The other day I took a precious few minutes off from my day job as a lackey of the corporate media to drop my son at a downtown church, where he was starting a hunger strike in opposition to the G-8.
This should have been hard for me because, according to an activist Web site, I am an arch-villain of the corporate press.
After blasting me, this Web site says we in the media think young people "are all stupid sheep who would be better off if they did not worry their pretty little heads thinking about politics."
The writer obviously hasn't been touring the Herald newsroom, where many of the reporters are under 30.
And he certainly hasn't been listening in on my family.
At our place, we have no sheep, only tigers. Political debates rage and everybody gets a say. Age has nothing to do with it; knowledge is everything.
Recently, I've lost many rhetorical jousts to Gabriel Cardenas-Sharpe, my college-student stepson who at 20 has the mind of a political philosopher and firm convictions about what's wrong with the world.
The G-8 leaders, he says, have done nothing to cure the problems they created in Africa through colonialism, installation of corrupt leaders, and supply of arms to their regimes.
Gabriel considers G-8 attempts at aid to be hypocritical window dressing that will do no good until the whole system changes to allow genuine social democracy in Africa.
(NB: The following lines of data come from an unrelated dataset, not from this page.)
theorem fsub_same {q q' a a' b b' : F} (hq : fIsNaN q = true) (hq' : fIsNaN q' = true)
    (ha : SameUpToNaN a a') (hb : SameUpToNaN b b') : SameUpToNaN (fsub q a b) (fsub q' a' b') := by
  rcases ha.cases with ⟨h1, h2⟩ | ⟨h1, rfl⟩
  · exact .inr ⟨by simp [fsub, h1, hq], by simp [fsub, h2, hq']⟩
  rcases hb.cases with ⟨h3, h4⟩ | ⟨h3, rfl⟩
  · exact .inr ⟨by simp [fsub, h3, hq], by simp [fsub, h4, hq']⟩
  simp only [fsub, h1, h3, Bool.or_self, Bool.false_eq_true, if_false]
  exact fadd_same hq hq' (.refl _) (.refl _)

theorem fmul_same {q q' a a' b b' : F} (hq : fIsNaN q = true) (hq' : fIsNaN q' = true)
    (ha : SameUpToNaN a a') (hb : SameUpToNaN b b') : SameUpToNaN (fmul q a b) (fmul q' a' b') := by
  rcases ha.cases with ⟨h1, h2⟩ | ⟨h1, rfl⟩
  · exact .inr ⟨by simp [fmul, h1, hq], by simp [fmul, h2, hq']⟩
  rcases hb.cases with ⟨h3, h4⟩ | ⟨h3, rfl⟩
  · exact .inr ⟨by simp [fmul, h3, hq], by simp [fmul, h4, hq']⟩
  have key : ∀ (i : Bool) (z : Prop) [Decidable z] (u v : F),
      SameUpToNaN (if i then (if z then q else u) else v) (if i then (if z then q' else u) else v) := by
    intro i z _ u v
    split
    · split
      · exact .inr ⟨hq, hq'⟩
      · exact .refl _
    · exact .refl _
  simp only [fmul, h1, h3, Bool.or_self, Bool.false_eq_true, if_false]
  exact key _ _ _ _

theorem fdiv_same {q q' a a' b b' : F} (hq : fIsNaN q = true) (hq' : fIsNaN q' = true)
    (ha : SameUpToNaN a a') (hb : SameUpToNaN b b') : SameUpToNaN (fdiv q a b) (fdiv q' a' b') := by
  rcases ha.cases with ⟨h1, h2⟩ | ⟨h1, rfl⟩
  · exact .inr ⟨by simp [fdiv, h1, hq], by simp [fdiv, h2, hq']⟩
  rcases hb.cases with ⟨h3, h4⟩ | ⟨h3, rfl⟩
  · exact .inr ⟨by simp [fdiv, h3, hq], by simp [fdiv, h4, hq']⟩
  simp only [fdiv, h1, h3]
  split
  · rename_i h; simp at h
  · split
    · split
      · exact .inr ⟨hq, hq'⟩
      · exact .refl _
    · split
      · exact .refl _
      · split
        · split
          · exact .inr ⟨hq, hq'⟩
          · exact .refl _
        · exact .refl _

theorem f2iTrunc_same {a b : F} (h : SameUpToNaN a b) : f2iTrunc a = f2iTrunc b := by
  rcases h.cases with ⟨h1, h2⟩ | ⟨-, rfl⟩
  · simp [f2iTrunc, h1, h2]
  · rfl

/-- A result that is no NaN does not depend on the draw. -/
theorem SameUpToNaN.eq_of_not {a b : F} (h : SameUpToNaN a b) (hn : fIsNaN a = false) : a = b := by
  rcases h.cases with ⟨h1, -⟩ | ⟨-, e⟩
  · rw [hn] at h1; cases h1
  · exact e

/-! ### Constants: the patterns of rule R48 -/

theorem config_patterns : Config.ZERO = 0x00000000#32 ∧ Config.ONE = 0x3F800000#32 ∧
    Config.AMP_SCALE = 0x40800000#32 ∧ Config.WIN_STEPS = 0x42000000#32 ∧
    Config.DEPTH_SCALE = 0x437F0000#32 ∧ Config.F_EMU = 0x47017800#32 := by decide

theorem one_facts : fIsFinite 0x3F800000#32 = true ∧ fNeg 0x3F800000#32 = false ∧ fMag 0x3F800000#32 = unit ∧
    fEnc 0x3F800000#32 = 1065353216 ∧ encMag 1065353216 = unit := by decide

theorem fVal_one : fVal 0x3F800000#32 = (unit : Int) := by decide

theorem four_facts : fIsFinite 0x40800000#32 = true ∧ fNeg 0x40800000#32 = false ∧
    fMag 0x40800000#32 = 4 * unit := by decide

theorem depthScale_facts : fIsFinite 0x437F0000#32 = true ∧ fNeg 0x437F0000#32 = false ∧
    fMag 0x437F0000#32 = 255 * unit := by decide

theorem winSteps_facts : fIsFinite 0x42000000#32 = true ∧ fNeg 0x42000000#32 = false ∧
    fMag 0x42000000#32 = 32 * unit := by decide

theorem emu_facts : fIsFinite 0x47017800#32 = true ∧ fNeg 0x47017800#32 = false ∧
    fMag 0x47017800#32 = 33144 * unit := by decide

theorem zero_facts : fIsFinite 0x00000000#32 = true ∧ fNeg 0x00000000#32 = false ∧
    fMag 0x00000000#32 = 0 := by decide

/-! ### Values in [0,1] -/

theorem inUnit_iff {a : F} : inUnit a = true ↔
    fIsNaN a = false ∧ 0 ≤ fVal a ∧ fVal a ≤ (unit : Int) := by
  simp [inUnit, and_assoc]

theorem inUnit_mag {a : F} (h : inUnit a = true) : fMag a ≤ unit := by
  have := (inUnit_iff.mp h).2
  rw [← fVal_natAbs]; omega

theorem inUnit_finite {a : F} (h : inUnit a = true) : fIsFinite a = true :=
  finite_of_mag_le one_facts.1 (by rw [one_facts.2.2.1]; exact inUnit_mag h)

theorem inUnit_val {a : F} (h : inUnit a = true) : fVal a = (fMag a : Int) := by
  have := (inUnit_iff.mp h).2.1
  have h2 := fVal_natAbs a
  omega

theorem inUnit_neg {a : F} (h : inUnit a = true) (hn : fNeg a = true) : fMag a = 0 := by
  have := inUnit_val h
  simp only [fVal, hn, if_true] at this
  omega

/-! ### Zeros, infinities and factors of at most 1.0 -/

theorem zero_finite {a : F} (h : fVal a = 0) : fIsFinite a = true := by
  have := (fMag_eq_zero_iff_enc a).mp ((fMag_eq_zero_iff a).mpr h)
  simp only [fIsFinite, this, decide_eq_true_eq]; rw [infEnc_val]; omega

theorem isInf_mag {a : F} (h : fIsInf a = true) : fMag a ≠ 0 := by
  intro h0
  have := (fMag_eq_zero_iff_enc a).mp h0
  simp only [fIsInf, decide_eq_true_eq] at h
  rw [this] at h; rw [infEnc_val] at h; omega

/-- Rounding a representable pattern gives it back. -/
theorem roundPack_self {a : F} {num den : Nat} (hn : fIsNaN a = false) (hd : 0 < den)
    (h : num = fMag a * den) : roundPack (fNeg a) num den = a := by
  have he : fEnc a ≤ infEnc := by
    simp only [fIsNaN, decide_eq_false_iff_not] at hn; omega
  rw [roundPack, roundEnc_exact hd he h, fPack_fNeg_fEnc]

theorem isInf_pack (neg : Bool) : fIsInf (fPack neg infEnc) = true := by
  rw [fIsInf, fEnc_pack (by rw [infEnc_val, signBit_val]; omega)]; simp

theorem fNeg_pack_inf (neg : Bool) : fNeg (fPack neg infEnc) = neg :=
  fNeg_pack (by rw [infEnc_val, signBit_val]; omega)

theorem isInf_eq {a : F} (h : fIsInf a = true) : a = fPack (fNeg a) infEnc := by
  simp only [fIsInf, decide_eq_true_eq] at h
  rw [← h, fPack_fNeg_fEnc]

/-- An infinity times a non-zero value. -/
theorem fmul_inf (q : F) {a b : F} (ha : fIsInf a = true) (hb : fIsNaN b = false) (h0 : fVal b ≠ 0) :
    fmul q a b = fPack (xor (fNeg a) (fNeg b)) infEnc := by
  have h1 : fMag b ≠ 0 := fun e => h0 ((fMag_eq_zero_iff b).mp e)
  have h2 := isInf_mag ha
  simp [fmul, not_isNaN_of_isInf ha, hb, ha, h1, h2]

/-- A finite value times an infinity's factor 0.0. -/
theorem fmul_inf_zero (q : F) {a b : F} (ha : fIsInf a = true) (hb : fVal b = 0) : fmul q a b = q := by
  have h1 := (fMag_eq_zero_iff b).mpr hb
  simp [fmul, not_isNaN_of_isInf ha, not_isNaN_of_finite (zero_finite hb), ha, h1]

/-- An infinity divided by a finite value. -/
theorem fdiv_inf (q : F) {a b : F} (ha : fIsInf a = true) (hb : fIsFinite b = true) :
    fdiv q a b = fPack (xor (fNeg a) (fNeg b)) infEnc := by
  simp [fdiv, not_isNaN_of_isInf ha, not_isNaN_of_finite hb, not_isInf_of_finite hb, ha]

/-- A finite value divided by an infinity is a zero. -/
theorem fdiv_by_inf (q : F) {a b : F} (ha : fIsFinite a = true) (hb : fIsInf b = true) :
    fdiv q a b = fPack (xor (fNeg a) (fNeg b)) 0 := by
  simp [fdiv, not_isNaN_of_finite ha, not_isInf_of_finite ha, not_isNaN_of_isInf hb, hb]

/-- An infinity plus a finite value. -/
theorem fadd_inf (q : F) {a b : F} (ha : fIsInf a = true) (hb : fIsFinite b = true) :
    fadd q a b = a ∧ fadd q b a = a := by
  simp [fadd, not_isNaN_of_isInf ha, ha, not_isNaN_of_finite hb, not_isInf_of_finite hb]

/-- Two infinities of one sign. -/
theorem fadd_inf_inf (q : F) {a b : F} (ha : fIsInf a = true) (hb : fIsInf b = true)
    (h : fNeg a = fNeg b) : fadd q a b = a := by
  simp [fadd, not_isNaN_of_isInf ha, ha, not_isNaN_of_isInf hb, hb, h]

theorem fdiv_zero (q : F) {a b : F} (ha : fIsFinite a = true) (h : fVal a ≠ 0) (hb : fVal b = 0) :
    fdiv q a b = fPack (xor (fNeg a) (fNeg b)) infEnc := by
  have h1 := (fMag_eq_zero_iff b).mpr hb
  have h2 : fMag a ≠ 0 := fun e => h ((fMag_eq_zero_iff a).mp e)
  simp only [fdiv, not_isNaN_of_finite ha, not_isNaN_of_finite (zero_finite hb), not_isInf_of_finite ha,
    not_isInf_of_finite (zero_finite hb), h1, h2, Bool.or_self, Bool.false_eq_true, if_false, if_true]

theorem fdiv_zero_zero (q : F) {a b : F} (h : fVal a = 0) (hb : fVal b = 0) : fdiv q a b = q := by
  have h1 := (fMag_eq_zero_iff b).mpr hb
  have h2 := (fMag_eq_zero_iff a).mpr h
  simp only [fdiv, not_isNaN_of_finite (zero_finite h), not_isNaN_of_finite (zero_finite hb),
    not_isInf_of_finite (zero_finite h), not_isInf_of_finite (zero_finite hb), h1, h2, Bool.or_self,
    Bool.false_eq_true, if_false, if_true]

theorem decide_neg {a : F} (h : fVal a ≠ 0) : decide (fVal a < 0) = fNeg a := by
  by_cases hn : fNeg a = true
  · have : fVal a = -(fMag a : Int) := by simp [fVal, hn]
    simp only [hn, decide_eq_true_eq]; omega
  · have hn' : fNeg a = false := by simpa using hn
    have : fVal a = (fMag a : Int) := by simp [fVal, hn']
    simp only [hn', decide_eq_false_iff_not]; omega

/-- Adding a zero to a value that is not zero gives it back; adding two zeros gives a zero. -/
theorem fadd_zero_left (q : F) {z a : F} (hz : fVal z = 0) (hn : fIsNaN a = false) (h0 : fVal a ≠ 0) :
    fadd q z a = a := by
  by_cases hi : fIsInf a = true
  · simp [fadd, hn, not_isNaN_of_finite (zero_finite hz), hi, not_isInf_of_finite (zero_finite hz)]
  · have hf := finite_of_not hn (by simpa using hi)
    rw [fadd_finite q (zero_finite hz) hf (by omega), hz, zero_add]
    rw [decide_neg h0]
    exact roundPack_self hn (by omega) (by rw [fVal_natAbs, Nat.mul_one])

theorem fadd_zero_right (q : F) {z a : F} (hz : fVal z = 0) (hn : fIsNaN a = false) (h0 : fVal a ≠ 0) :
    fadd q a z = a := by
  by_cases hi : fIsInf a = true
  · simp [fadd, hn, not_isNaN_of_finite (zero_finite hz), hi, not_isInf_of_finite (zero_finite hz)]
  · have hf := finite_of_not hn (by simpa using hi)
    rw [fadd_finite q hf (zero_finite hz) (by omega), hz, add_zero]
    rw [decide_neg h0]
    exact roundPack_self hn (by omega) (by rw [fVal_natAbs, Nat.mul_one])

theorem fadd_zeros (q : F) {a b : F} (ha : fVal a = 0) (hb : fVal b = 0) : fVal (fadd q a b) = 0 := by
  rw [fadd_finite_zero q (zero_finite ha) (zero_finite hb) (by omega), fVal_pack_zero]

/-- Multiplying by 1.0 gives the value back. -/
theorem fmul_one (q : F) {a : F} (hn : fIsNaN a = false) : fmul q a 0x3F800000#32 = a := by
  by_cases hi : fIsInf a = true
  · have h1 : fVal 0x3F800000#32 ≠ 0 := by rw [fVal_one]; have := unit_pos; omega
    rw [fmul_inf q hi (not_isNaN_of_finite one_facts.1) h1, one_facts.2.1, Bool.xor_false]
    exact (isInf_eq hi).symm
  · have hf := finite_of_not hn (by simpa using hi)
    rw [fmul_finite q hf one_facts.1, one_facts.2.1, Bool.xor_false, one_facts.2.2.1]
    exact roundPack_self hn unit_pos rfl

/-- Multiplying a finite value by a finite one of at most 1.0 in magnitude does not make it larger; by a zero
it gives a zero. -/
theorem fmul_le (q : F) {a b : F} (ha : fIsFinite a = true) (hb : fIsFinite b = true) (h : fMag b ≤ unit) :
    fIsFinite (fmul q a b) = true ∧ fMag (fmul q a b) ≤ fMag a := by
  have he : fEnc (fmul q a b) ≤ fEnc a := by
    rw [fmul_finite q ha hb, fEnc_roundPack]
    exact roundEnc_le unit_pos (Nat.mul_le_mul_left _ h)
  refine ⟨?_, fMag_le_iff.mpr he⟩
  simp only [fIsFinite, decide_eq_true_eq] at *; omega

theorem fmul_zero (q : F) {a b : F} (ha : fIsFinite a = true) (hb : fVal b = 0) : fVal (fmul q a b) = 0 := by
  have := (fmul_le q ha (zero_finite hb) (by rw [(fMag_eq_zero_iff b).mpr hb]; omega))
  rw [fmul_finite q ha (zero_finite hb), ← fMag_eq_zero_iff, fMag_eq_zero_iff_enc, fEnc_roundPack,
    (fMag_eq_zero_iff b).mpr hb, Nat.mul_zero]
  exact roundEnc_zero unit_pos

theorem zero_fmul (q : F) {a b : F} (ha : fVal a = 0) (hb : fIsFinite b = true) : fVal (fmul q a b) = 0 := by
  rw [fmul_finite q (zero_finite ha) hb, ← fMag_eq_zero_iff, fMag_eq_zero_iff_enc, fEnc_roundPack,
    (fMag_eq_zero_iff a).mpr ha, Nat.zero_mul]
  exact roundEnc_zero unit_pos

/-- `1.0 - m` for `m` in [0,1]: in [0,1], 1.0 for a zero, a zero for 1.0 only. -/
theorem one_sub_spec (q : F) {m : F} (h : inUnit m = true) :
    fIsFinite (fsub q 0x3F800000#32 m) = true ∧ fMag (fsub q 0x3F800000#32 m) ≤ unit ∧
      (fVal m = 0 → fsub q 0x3F800000#32 m = 0x3F800000#32) ∧
      (fVal m = (unit : Int) → fVal (fsub q 0x3F800000#32 m) = 0) ∧
      (fVal m < (unit : Int) → 0 < fVal (fsub q 0x3F800000#32 m)) := by
  have hu := unit_pos
  obtain ⟨-, h1, h2⟩ := inUnit_iff.mp h
  have hf := inUnit_finite h
  have hff : fIsFinite (fFlip m) = true := by rw [finite_flip]; exact hf
  rw [fsub_finite q one_facts.1 hf]
  have hE := fEnc_fadd q one_facts.1 hff
  have hV := fVal_fadd q one_facts.1 hff
  rw [fVal_flip, fVal_one] at hE hV
  have hle : fEnc (fadd q 0x3F800000#32 (fFlip m)) ≤ 1065353216 := by
    rw [hE]; refine roundEnc_le (by omega) ?_
    rw [one_facts.2.2.2.2]; omega
  refine ⟨?_, ?_, ?_, ?_, ?_⟩
  · simp only [fIsFinite, decide_eq_true_eq]; rw [infEnc_val]; omega
  · rw [← one_facts.2.2.2.2]; exact encMag_le_iff.mpr hle
  · intro h0
    have hz : fVal (fFlip m) = 0 := by rw [fVal_flip]; omega
    exact fadd_zero_right q hz (not_isNaN_of_finite one_facts.1) (by rw [fVal_one]; omega)
  · intro h3; rw [hV, h3]; simp
  · intro h3
    have hpos : 0 < (unit : Int) + -fVal m := by omega
    rw [hV, Int.sign_eq_one_of_pos hpos, one_mul]
    have hone : encMag 1 = 1 := encMag_of_lt (by rw [hid_val]; omega)
    have : 1 ≤ roundEnc ((unit : Int) + -fVal m).natAbs 1 :=
      le_roundEnc (by omega) (by rw [infEnc_val]; omega) (by rw [hone]; omega)
    have := encMag_le_iff.mpr this
    omega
I'm inclined to think the G-8 leaders are really trying, but every time I say it he flattens me with another blast of facts about Somalia or Nigeria or Sudan.
In sympathy with Africans, and to raise the profile of the enormous tragedies of HIV/AIDS and starvation, Gabriel is willing to go without food for more than a week.
If you think that's easy or trivial, just try it.
How could I believe Gabriel is a "stupid sheep?" He's a tiger of conviction and passion, like many other young people who will be in Calgary this week.
The huge majority of G-8 dissenters don't want trouble, only solutions.
We won't do ourselves credit as a city if we close our minds because a few idiots are out for trouble.
In our family, the impact of the G-8 would be almost comical if we weren't so concerned about Gabriel.
I'm being shredded as the ultimate government goon, he's in the third day of his protest fast, and his mother, Sydney Sharpe, has just been denied G-8 media accreditation.
Many of you know Sydney. Until last year she was an editorial page columnist at the Herald.
She's written three best-selling books and right now is finishing one on the oil industry and the environment.
With full backing from her national publisher, Key Porter Books, Sydney hardly seemed like a candidate for rejection.
When she was refused her media pass she said: "Hmm -- is it because I once ran for the University of Alberta student council with a bag over my head?"
Toss a fiercely opinionated 15-year-old daughter into this mix, and nobody is ever taken for a sheep around our house.
Unfortunately, anxiety over the G-8 is already demonizing and dividing people as the event approaches.
That isn't going to happen in our family; it shouldn't happen to the city, either.